It’s that time in my life where it constantly feels like the deep breath before the plunge. This has happened before, prior to graduating from college the first go round, when you feel like everything you know is getting ready to shift in a colossal way. Over the past 11 months, I haven’t had a lot of say in the changes in my life, they just happened on their own. I have, however, reached the point where I am no longer simply going to react… the time for being proactive has arrived.
There are two types of runners in the world. Those who run away from their problems and those who run head-on into the fray. I like to think of myself as the latter… The former live a life of fear and uncertainty, and constantly make excuses for not dealing with conflict because it’s uncomfortable or they just bail because they don’t have the spine to tackle adversity. Those who tackle their problems may come out with bruises, wounded limbs, or battle scars, but they know what they’re confronting in their life and are capable of taking responsibility. Running away from difficult circumstances will only land you in a world of hurt, and is a guaranteed way to run in circles without ever making progress.

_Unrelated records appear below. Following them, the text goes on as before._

-- ==== Sys2Proof/Machine/Alu.lean ====
section
/-! DEFINITION. Families 6, 7, 8: load and add immediate, the register ALU (R120, R121, R125 to R137). The assignments of each
rule run in the order written and a later one reads what an earlier one wrote (R13, R125, R135). -/

namespace Sys2Proof.Machine

/-- LD Vx, byte (R120). -/
def execLdByte (x : Reg) (kk : Byte) (s : State) : Result := .next (s.writeV x kk).advance

/-- ADD Vx, byte: modulo 256, no flag (R121). -/
def execAddByte (x : Reg) (kk : Byte) (s : State) : Result := .next (s.writeV x (s.readV x + kk)).advance

/-- LD Vx, Vy (R126). -/
def execLdReg (x y : Reg) (s : State) : Result := .next (s.writeV x (s.readV y)).advance

/-- OR Vx, Vy (R127). -/
def execOrReg (x y : Reg) (s : State) : Result := .next (s.writeV x (s.readV x ||| s.readV y)).advance

/-- AND Vx, Vy (R128). -/
def execAndReg (x y : Reg) (s : State) : Result := .next (s.writeV x (s.readV x &&& s.readV y)).advance

/-- XOR Vx, Vy (R129). -/
def execXorReg (x y : Reg) (s : State) : Result := .next (s.writeV x (s.readV x ^^^ s.readV y)).advance

/-- ADD Vx, Vy: the sum is latched, then the carry, then the sum are written (R130). -/
def execAddReg (x y : Reg) (s : State) : Result :=
  let sum := (s.readV x).toNat + (s.readV y).toNat
  .next ((s.writeFlag (carryOut sum)).writeV x (BitVec.ofNat 8 sum)).advance

/-- SUB Vx, Vy: the flag first, then the difference of what the registers hold by then (R131, R135). -/
def execSubReg (x y : Reg) (s : State) : Result :=
  let t := s.writeFlag (noBorrow (s.readV x) (s.readV y))
  .next (t.writeV x (t.readV x - t.readV y)).advance

/-- SHR Vx, Vy (R132, R135). -/
def execShr (x y : Reg) (s : State) : Result :=
  let p := s.prepareShift x y
  let t := p.writeFlag (lowBit (p.readV x))
  .next (t.writeV x (t.readV x >>> 1)).advance

/-- SUBN Vx, Vy (R133, R135). -/
def execSubnReg (x y : Reg) (s : State) : Result :=
  let t := s.writeFlag (noBorrow (s.readV y) (s.readV x))
  .next (t.writeV x (t.readV y - t.readV x)).advance

/-- SHL Vx, Vy (R134, R135). -/
def execShl (x y : Reg) (s : State) : Result :=
  let p := s.prepareShift x y
  let t := p.writeFlag (highBit (p.readV x))
  .next (t.writeV x (t.readV x <<< 1)).advance

end Sys2Proof.Machine
end

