-- ==== Sys2Proof/Machine/Flow.lean ====
section
/-! DEFINITION. Families 0, 1, 2 and B: clear, return, jump, call, indexed jump (R100 to R103, R141). -/

namespace Sys2Proof.Machine

/-- CLS (R100). -/
def execCls (s : State) : Result := .next { s with fb := blankFramebuffer, drawFlag := true }.advance

/-- RET: pop, then the ordinary advance (R101, R174). -/
def execRet (s : State) : Result :=
  match s.popPc? with
  | none => s.raise (.stackUnderflow s.pc)
  | some t => .next t.advance

/-- JP addr (R102). -/
def execJp (nnn : Addr12) (s : State) : Result := .next (s.jump (addrWord nnn))

/-- CALL addr: the address of the CALL itself is pushed (R103). -/
def execCall (nnn : Addr12) (s : State) : Result :=
  match s.pushPc? with
  | none => s.raise (.stackOverflow s.pc)
  | some t => .next (t.jump (addrWord nnn))

/-- JP V0, addr: a 16-bit sum, not reduced to 12 bits (R141). -/
def execJpV0 (nnn : Addr12) (s : State) : Result := .next (s.jump (byteWord (s.readV 0) + addrWord nnn))

end Sys2Proof.Machine
end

I have not always been one to face my fears, in fact that has only begun to happen since 2009. It is so much easier to cower in the shadows than it is to stand up and face your challenge eye to eye. My challenges for me for the next seven months have been laid out clearly before me: MBA graduation & Ironman. That’s it. Those are my priorities Those are the lighthouses in the storm and they pierce like a laser through my lifestyle choices for the coming months.
So, in the course of all my running, I have arrived at an intersection of decisions. All the crap this year and an incredibly disappointing race season would typically bog me down and make me feel unlucky, but I refuse to let that happen. The situations that I can control, I am certainly going to, and if I let my circumstances push me around then I am doing a disservice to myself. In the face of a challenge, I am pressing on! I have ordered a new (badass) racing bike, begun to revert my focus into taking better care of myself, and have reorganized my priorities. There is nothing like being forced to revisit your life choices when the bridge begins to fall out from underneath you…
It’s an inspiring time of year. The holidays bring families and dear friends close together, and it’s a wonderful time of reflection and planning for the future. I am continually trying to avoid accomplishing things just because they are on my list, and am striving to keep my goals relatively limited next year so that I don’t overdo it. That’s not to say many exciting and wonderful things won’t happen, I will just be better about the weight that they carry. For once, I am honestly not that stressed, and I’ve got a lot of stressful things going on. That’s a great feeling to have! The coping mechanisms are working (and there was much rejoicing).
There are few things more motivational than watching thousands of people complete a 140.6 mile race. This year’s video recap of Ironman Hawaii really sticks with triathletes, and I am so, so excited for June to get here. Yes, I have a support system through friends and family, but I will get there on my own. The success and failure of that race lies squarely on my shoulders, and what a wonderful journey it will be.